The Commissioner found that the Council correctly relied on regulations 10(5)(e) of the EIRs to withhold unit price information and regulation 10(4)(a) in relation to part 2 of his request.

However, the Commissioner finds that, by not disclosing all non-excepted information in response to the request, the Council failed to comply with regulation 5(1) of the EIRs.

By the end of the investigation, the Council had disclosed all of the information which was not excepted from disclosure. The Commissioner does not require the Council to take any action in respect of this failure in response to this application.

Appeal

Should either the Applicant or the Council wish to appeal against this decision, they have the right to appeal to the Court of Session on a point of law only.
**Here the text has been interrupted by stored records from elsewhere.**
-- ==== Sys2Proof/Machine/Frame4.lean ====
section
/-!
DEFINITION. Frames, part 4: the functions from freshChallenge to hkMoved, in the order of their calls. Each lemma says
which parts its function may change (a mask over Part.bit) and that it keeps the bounds of State.Inv.
-/

namespace Sys2Proof.Machine

set_option linter.unreachableTactic false
set_option linter.unusedTactic false
set_option linter.unusedSimpArgs false

theorem freshChallenge_keeps {M : Nat} {s : State} (hM : Sub 134217732 M) :
    ∀ {t : State}, Keeps M s t → Keeps M s (State.freshChallenge t) := by
  intro _ h0
  unfold State.freshChallenge
  repeat' first
    | with_reducible assumption | with_reducible refine tookFree_keeps (Sub.trans (by decide) hM) ?_
    | with_reducible refine updFw_keeps (Sub.trans (by decide) hM) ?_

theorem dbgClose_keeps {M : Nat} {s : State} (hM : Sub 8560 M) :
    ∀ {t : State}, Keeps M s t → Keeps M s (State.dbgClose t) := by
  intro _ h0
  unfold State.dbgClose
  repeat' first
    | with_reducible assumption | with_reducible refine note_keeps (Sub.trans (by decide) hM) ?_
    | with_reducible refine updSys_keeps (Sub.trans (by decide) hM) ?_ | with_reducible refine keeps_ite (fun _ => ?_) (fun _ => ?_)
    | with_reducible refine keeps_id ?_ | with_reducible split

theorem setTime_keeps {M : Nat} {s : State} (hM : Sub 512 M) :
    ∀ {t : State} {a1 a2}, Keeps M s t → Keeps M s (State.setTime t a1 a2) := by
  intro _ _ _ h0
  unfold State.setTime
  repeat' first
    | with_reducible assumption | with_reducible refine updTime_keeps (Sub.trans (by decide) hM) ?_

theorem masterLoss_keeps {M : Nat} {s : State} (hM : Sub 8952 M) :
    ∀ {t : State}, Keeps M s t → Keeps M s (State.masterLoss t) := by
  intro _ h0
  unfold State.masterLoss
  repeat' first
    | with_reducible assumption | with_reducible refine condOn_keeps (Sub.trans (by decide) hM) ?_
    | with_reducible refine setTime_keeps (Sub.trans (by decide) hM) ?_
    | with_reducible refine updTime_keeps (Sub.trans (by decide) hM) ?_

theorem timeFollow_keeps {M : Nat} {s : State} (hM : Sub 512 M) :
    ∀ {t : State}, Keeps M s t → Keeps M s (State.timeFollow t) := by
  intro _ h0
  unfold State.timeFollow
  repeat' first
    | with_reducible assumption | with_reducible refine setTime_keeps (Sub.trans (by decide) hM) ?_
    | with_reducible refine updTime_keeps (Sub.trans (by decide) hM) ?_

theorem sourceHeard_keeps {M : Nat} {s : State} (hM : Sub 640 M) :
    ∀ {t : State}, Keeps M s t → Keeps M s (State.sourceHeard t) := by
  intro _ h0
  unfold State.sourceHeard
  repeat' first
    | with_reducible assumption | with_reducible refine updTime_keeps (Sub.trans (by decide) hM) ?_
    | with_reducible refine timeFollow_keeps (Sub.trans (by decide) hM) ?_
    | with_reducible refine condOffInst_keeps (Sub.trans (by decide) hM) ?_
    | with_reducible refine keeps_ite (fun _ => ?_) (fun _ => ?_)

theorem timeRefresh_keeps {M : Nat} {s : State} (hM : Sub 2106104 M) :
    ∀ {t : State}, Keeps M s t → Keeps M s (State.timeRefresh t) := by
  intro _ h0
  unfold State.timeRefresh
  repeat' first
    | with_reducible assumption | with_reducible refine updRing_keeps (Sub.trans (by decide) hM) ?_
    | with_reducible refine updTime_keeps (Sub.trans (by decide) hM) ?_
    | with_reducible refine setTime_keeps (Sub.trans (by decide) hM) ?_
    | with_reducible refine condOffInst_keeps (Sub.trans (by decide) hM) ?_
    | with_reducible refine timeFollow_keeps (Sub.trans (by decide) hM) ?_
    | with_reducible refine masterLoss_keeps (Sub.trans (by decide) hM) ?_
    | with_reducible refine keeps_ite (fun _ => ?_) (fun _ => ?_)

theorem timeClaim_keeps {M : Nat} {s : State} (hM : Sub 2097792 M) :
    ∀ {t : State} {a1 a2}, Keeps M s t → Keeps M s (State.timeClaim t a1 a2) := by
  intro _ _ _ h0
  unfold State.timeClaim
  repeat' first
    | with_reducible assumption | with_reducible refine updRing_keeps (Sub.trans (by decide) hM) ?_
    | with_reducible refine updTime_keeps (Sub.trans (by decide) hM) ?_
    | with_reducible refine sourceHeard_keeps (Sub.trans (by decide) hM) ?_

theorem timeAdopt_keeps {M : Nat} {s : State} (hM : Sub 2106104 M) :
    ∀ {t : State} {a1 a2}, Keeps M s t → Keeps M s (State.timeAdopt t a1 a2) := by
  intro _ _ _ h0
  unfold State.timeAdopt
  repeat' first
    | with_reducible assumption | with_reducible refine timeRefresh_keeps (Sub.trans (by decide) hM) ?_
    | with_reducible refine timeClaim_keeps (Sub.trans (by decide) hM) ?_

theorem ppsSync_keeps {M : Nat} {s : State} (hM : Sub 512 M) :
    ∀ {t : State}, Keeps M s t → Keeps M s (State.ppsSync t) := by
  intro _ h0
  unfold State.ppsSync
  repeat' first
    | with_reducible assumption | with_reducible refine updTime_keeps (Sub.trans (by decide) hM) ?_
Any such appeal must be made within 42 days after the date of intimation of this decision.

Margaret Keyse
Head of Enforcement

18 May 2020

Appendix 1: Relevant statutory provisions

The Environmental Information (Scotland) Regulations 2004

5 Duty to make available environmental information on request

(1) Subject to paragraph (2), a Scottish public authority that holds environmental information shall make it available when requested to do so by any applicant.
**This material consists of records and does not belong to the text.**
theorem execLaneTestRead_keeps {M : Nat} {s : State} (hM : Sub 268435452 M) :
    ∀ {t : State} {a1}, Keeps M s t → KeepsO M s (execLaneTestRead a1 t) := by
  intro _ _ h0
  unfold execLaneTestRead
  repeat' first
    | with_reducible assumption | with_reducible refine done_keeps (Sub.trans (by decide) hM) ?_
    | with_reducible refine withCmd_keeps (Sub.trans (by decide) hM) ?_ ?_
    | with_reducible refine refuse_keeps (Sub.trans (by decide) hM) ?_
    | with_reducible refine replyOk_keeps (Sub.trans (by decide) hM) ?_
    | with_reducible refine keeps_ite (fun _ => ?_) (fun _ => ?_) | with_reducible refine keeps_id ?_
    | with_reducible refine keepsO_next ?_ | with_reducible refine keepsO_ite (fun _ => ?_) (fun _ => ?_) | with_reducible split
    | with_reducible intro _

theorem modPort_keeps {M : Nat} {s : State} (hM : Sub 1024 M) :
    ∀ {t : State} {a1 a2}, Keeps M s t → Keeps M s (State.modPort t a1 a2) := by
  intro _ _ _ h0
  unfold State.modPort
  repeat' first
    | with_reducible assumption | with_reducible refine updSta_keeps (Sub.trans (by decide) hM) ?_

theorem stampPop_keeps {M : Nat} {s : State} (hM : Sub 1024 M) :
    ∀ {t : State} {a1}, Keeps M s t → Keeps M s (State.stampPop t a1) := by
  intro _ _ h0
  unfold State.stampPop
  repeat' first
    | with_reducible assumption | with_reducible refine modPort_keeps (Sub.trans (by decide) hM) ?_

theorem stampPut_keeps {M : Nat} {s : State} (hM : Sub 1088 M) :
    ∀ {t : State} {a1 a2}, Keeps M s t → Keeps M s (State.stampPut t a1 a2).1 := by
  intro _ _ _ h0
  unfold State.stampPut
  repeat' first
    | with_reducible assumption | with_reducible refine bump_keeps (Sub.trans (by decide) hM) ?_
    | with_reducible refine modPort_keeps (Sub.trans (by decide) hM) ?_
    | with_reducible refine keeps_ite (fun _ => ?_) (fun _ => ?_) | with_reducible refine keeps_id ?_ | with_reducible split

theorem ptpOut1_keeps {M : Nat} {s : State} (hM : Sub 1088 M) :
    ∀ {t : State} {a1 a2 a3 a4}, Keeps M s t → Keeps M s (State.ptpOut1 t a1 a2 a3 a4) := by
  intro _ _ _ _ _ h0
  unfold State.ptpOut1
  repeat' first
    | with_reducible assumption | with_reducible refine bump_keeps (Sub.trans (by decide) hM) ?_
    | with_reducible refine modPort_keeps (Sub.trans (by decide) hM) ?_
    | with_reducible refine stampPut_keeps (Sub.trans (by decide) hM) ?_
    | with_reducible refine stampPop_keeps (Sub.trans (by decide) hM) ?_
    | with_reducible refine keeps_ite (fun _ => ?_) (fun _ => ?_) | with_reducible refine keeps_id ?_ | with_reducible split

theorem ptpDrainN_keeps {M : Nat} {s : State} (hM : Sub 1088 M) : ∀ {n : Nat} {k : Nat} {t : State}, Keeps M s t → Keeps M s (State.ptpDrainN n k t) := by
  intro n
  induction n with
  | zero =>
    intro k t h
    unfold State.ptpDrainN
    first
      | exact h
  | succ n ih =>
    intro k t h
    unfold State.ptpDrainN
    repeat' first
      | with_reducible assumption | with_reducible refine keeps_ite (fun _ => ?_) (fun _ => ?_)
      | with_reducible refine ptpOut1_keeps (Sub.trans (by decide) hM) ?_ | with_reducible refine ih ?_ | with_reducible split
  

theorem ptpDrain_keeps {M : Nat} {s : State} (hM : Sub 1088 M) :
    ∀ {t : State} {a1}, Keeps M s t → Keeps M s (State.ptpDrain t a1) := by
  intro _ _ h0
  unfold State.ptpDrain
  repeat' first
    | with_reducible assumption | with_reducible refine ptpDrainN_keeps (Sub.trans (by decide) hM) ?_

theorem ptpSend_keeps {M : Nat} {s : State} (hM : Sub 1088 M) :
    ∀ {t : State} {a1 a2}, Keeps M s t → Keeps M s (State.ptpSend t a1 a2) := by
  intro _ _ _ h0
  unfold State.ptpSend
  repeat' first
    | with_reducible assumption | with_reducible refine ptpDrain_keeps (Sub.trans (by decide) hM) ?_
    | with_reducible refine modPort_keeps (Sub.trans (by decide) hM) ?_

theorem ptpHear_keeps {M : Nat} {s : State} (hM : Sub 1024 M) :
    ∀ {t : State} {a1 a2}, Keeps M s t → Keeps M s (State.ptpHear t a1 a2) := by
  intro _ _ _ h0
  unfold State.ptpHear
  repeat' first
    | with_reducible assumption | with_reducible refine modPort_keeps (Sub.trans (by decide) hM) ?_
    | with_reducible refine keeps_ite (fun _ => ?_) (fun _ => ?_)

theorem ptpAnnounce_keeps {M : Nat} {s : State} (hM : Sub 1088 M) :
    ∀ {t : State} {a1}, Keeps M s t → Keeps M s (State.ptpAnnounce t a1) := by
  intro _ _ h0
  unfold State.ptpAnnounce
  repeat' first
    | with_reducible assumption | with_reducible refine modPort_keeps (Sub.trans (by decide) hM) ?_
    | with_reducible refine ptpSend_keeps (Sub.trans (by decide) hM) ?_
    | with_reducible refine keeps_ite (fun _ => ?_) (fun _ => ?_)

theorem ptpServo_keeps {M : Nat} {s : State} (hM : Sub 1604 M) :
    ∀ {t : State} {a1 a2}, Keeps M s t → Keeps M s (State.ptpServo t a1 a2) := by
  intro _ _ _ h0
  unfold State.ptpServo
  repeat' first
    | with_reducible assumption | with_reducible refine modPort_keeps (Sub.trans (by decide) hM) ?_
    | with_reducible refine ppsSync_keeps (Sub.trans (by decide) hM) ?_
    | with_reducible refine setParam_keeps (Sub.trans (by decide) hM) ?_
    | with_reducible refine setTime_keeps (Sub.trans (by decide) hM) ?_
    | with_reducible refine tookFree_keeps (Sub.trans (by decide) hM) ?_
    | with_reducible refine keeps_ite (fun _ => ?_) (fun _ => ?_)

theorem ptpTake_keeps {M : Nat} {s : State} (hM : Sub 1604 M) :
    ∀ {t : State} {a1 a2 a3}, Keeps M s t → Keeps M s (State.ptpTake t a1 a2 a3) := by
  intro _ _ _ _ h0
  unfold State.ptpTake
  repeat' first
    | with_reducible assumption | with_reducible refine modPort_keeps (Sub.trans (by decide) hM) ?_
    | with_reducible refine ptpServo_keeps (Sub.trans (by decide) hM) ?_
    | with_reducible refine ptpSend_keeps (Sub.trans (by decide) hM) ?_
    | with_reducible refine ptpHear_keeps (Sub.trans (by decide) hM) ?_
    | with_reducible refine keeps_ite (fun _ => ?_) (fun _ => ?_) | with_reducible refine keeps_id ?_ | with_reducible split

theorem newTransaction_keeps {M : Nat} {s : State} (hM : Sub 8192 M) :
    ∀ {t : State}, Keeps M s t → Keeps M s (State.newTransaction t) := by
  intro _ h0
  unfold State.newTransaction
  repeat' first
    | with_reducible assumption | with_reducible refine updPantry_keeps (Sub.trans (by decide) hM) ?_ ?_
    | with_reducible refine keeps_ite (fun _ => ?_) (fun _ => ?_) | with_reducible refine keeps_id ?_ | (intro hi; exact hi.mem)

theorem hostWrote_keeps {M : Nat} {s : State} (hM : Sub 16 M) :
    ∀ {t : State}, Keeps M s t → Keeps M s (State.hostWrote t) := by
  intro _ h0
  unfold State.hostWrote
  repeat' first
    | with_reducible assumption | with_reducible refine updHatch_keeps (Sub.trans (by decide) hM) ?_

theorem hostReads_keeps {M : Nat} {s : State} (hM : Sub 16 M) :
    ∀ {t : State} {a1}, Keeps M s t → Keeps M s (State.hostReads t a1) := by
  intro _ _ h0
  unfold State.hostReads
  repeat' first
    | with_reducible assumption | with_reducible refine updHatch_keeps (Sub.trans (by decide) hM) ?_

theorem ringBox_keeps {M : Nat} {s : State} (hM : Sub 16 M) :
    ∀ {t : State} {a1}, Keeps M s t → Keeps M s (State.ringBox t a1) := by
  intro _ _ h0
  unfold State.ringBox
  repeat' first
    | with_reducible assumption | with_reducible refine updHatch_keeps (Sub.trans (by decide) hM) ?_
    | with_reducible refine modBox_keeps (Sub.trans (by decide) hM) ?_
    | with_reducible refine hostErrSet_keeps (Sub.trans (by decide) hM) ?_
    | with_reducible refine keeps_ite (fun _ => ?_) (fun _ => ?_) | with_reducible refine keeps_id ?_ | with_reducible split

theorem doorbell_keeps {M : Nat} {s : State} (hM : Sub 16 M) :
    ∀ {t : State} {a1}, Keeps M s t → Keeps M s (State.doorbell t a1) := by
  intro _ _ h0
  unfold State.doorbell
  repeat' first
    | with_reducible assumption | with_reducible refine ringBox_keeps (Sub.trans (by decide) hM) ?_
    | with_reducible refine keeps_foldl ?_ ?_ | with_reducible refine keeps_foldlP ?_ ?_
    | with_reducible refine keeps_ite (fun _ => ?_) (fun _ => ?_) | with_reducible refine keeps_id ?_ | with_reducible split
    | with_reducible intro _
(2) The duty under paragraph (1) -

(b) is subject to regulations 6 to 12.

10 Exceptions from duty to make environmental information available-

(1) A Scottish public authority may refuse a request to make environmental information available if-

(a) there is an exception to disclosure under paragraphs (4) or (5); and

(b) in all the circumstances, the public interest in making the information available is outweighed by that in maintaining the exception.

(2) In considering the application of the exceptions referred to in paragraphs (4) and (5), a Scottish public authority shall-

(a) interpret those paragraphs in a restrictive way; and

(b) apply a presumption in favour of disclosure.

(4) A Scottish public authority may refuse to make environmental information available to the extent that

(a) it does not hold that information when an applicant's request is received;

(5) A Scottish public authority may refuse to make environmental information available to the extent that its disclosure would, or would be likely to, prejudice substantially-

(e) the confidentiality of commercial or industrial information where such confidentiality is provided for by law to protect a legitimate economic interest;

Appendix 2: The Applicant's request

1. Copy of all contracts signed between Scottish Borders Council and Memsafe Ltd since 2015

2. The Council issued a statement that appeared on https://www.itv.com/news/border/2019-04-05/more-than-700-gravestones-altered-after-safety-inspection/ on the 5th of April 2019

"The council took the decision to test all the headstones in the old section of Peebles Cemetery, regardless of size and age, following a risk assessment."

"So far the majority of unstable memorials tested across the Borders have been made safe by socketing, which means keeping the headstone upright with the majority of the inscription still visible for families and visitors to read. "

- Scottish Borders Council Spokesman

I need to have all documents, including emails, relating to how that decision was made (as previously only large or old stones were to be tested), the date that this decision was made, the name of the person who made that decision, who that person worked for (whether they were Council employees, or if not the name of the company they worked for), and how that decision was notified to the public.

3. Peebles Cemetery was reinspected on the 12th March 2019. I required the full report of this inspection, the name of the person or persons who carried out this inspection, whether they were Council employees, or if not the name of the company they worked for. I require to know how this inspection was carried out, whether by visiting the Cemetery or by use of previous notes, and the relevant qualifications of the person(s) doing this inspection.

4. Copy of the sign off sheet for the work done at Peebles Cemetery. (This could be a Job sign off sheet or a Project sign off sheet)

5. The total amount that Scottish Borders Council paid to Memsafe Ltd between the 06/07/2018 and 31/03/2019 inclusive. The amount of any further payments due to Memsafe Ltd. by Scottish Borders Council.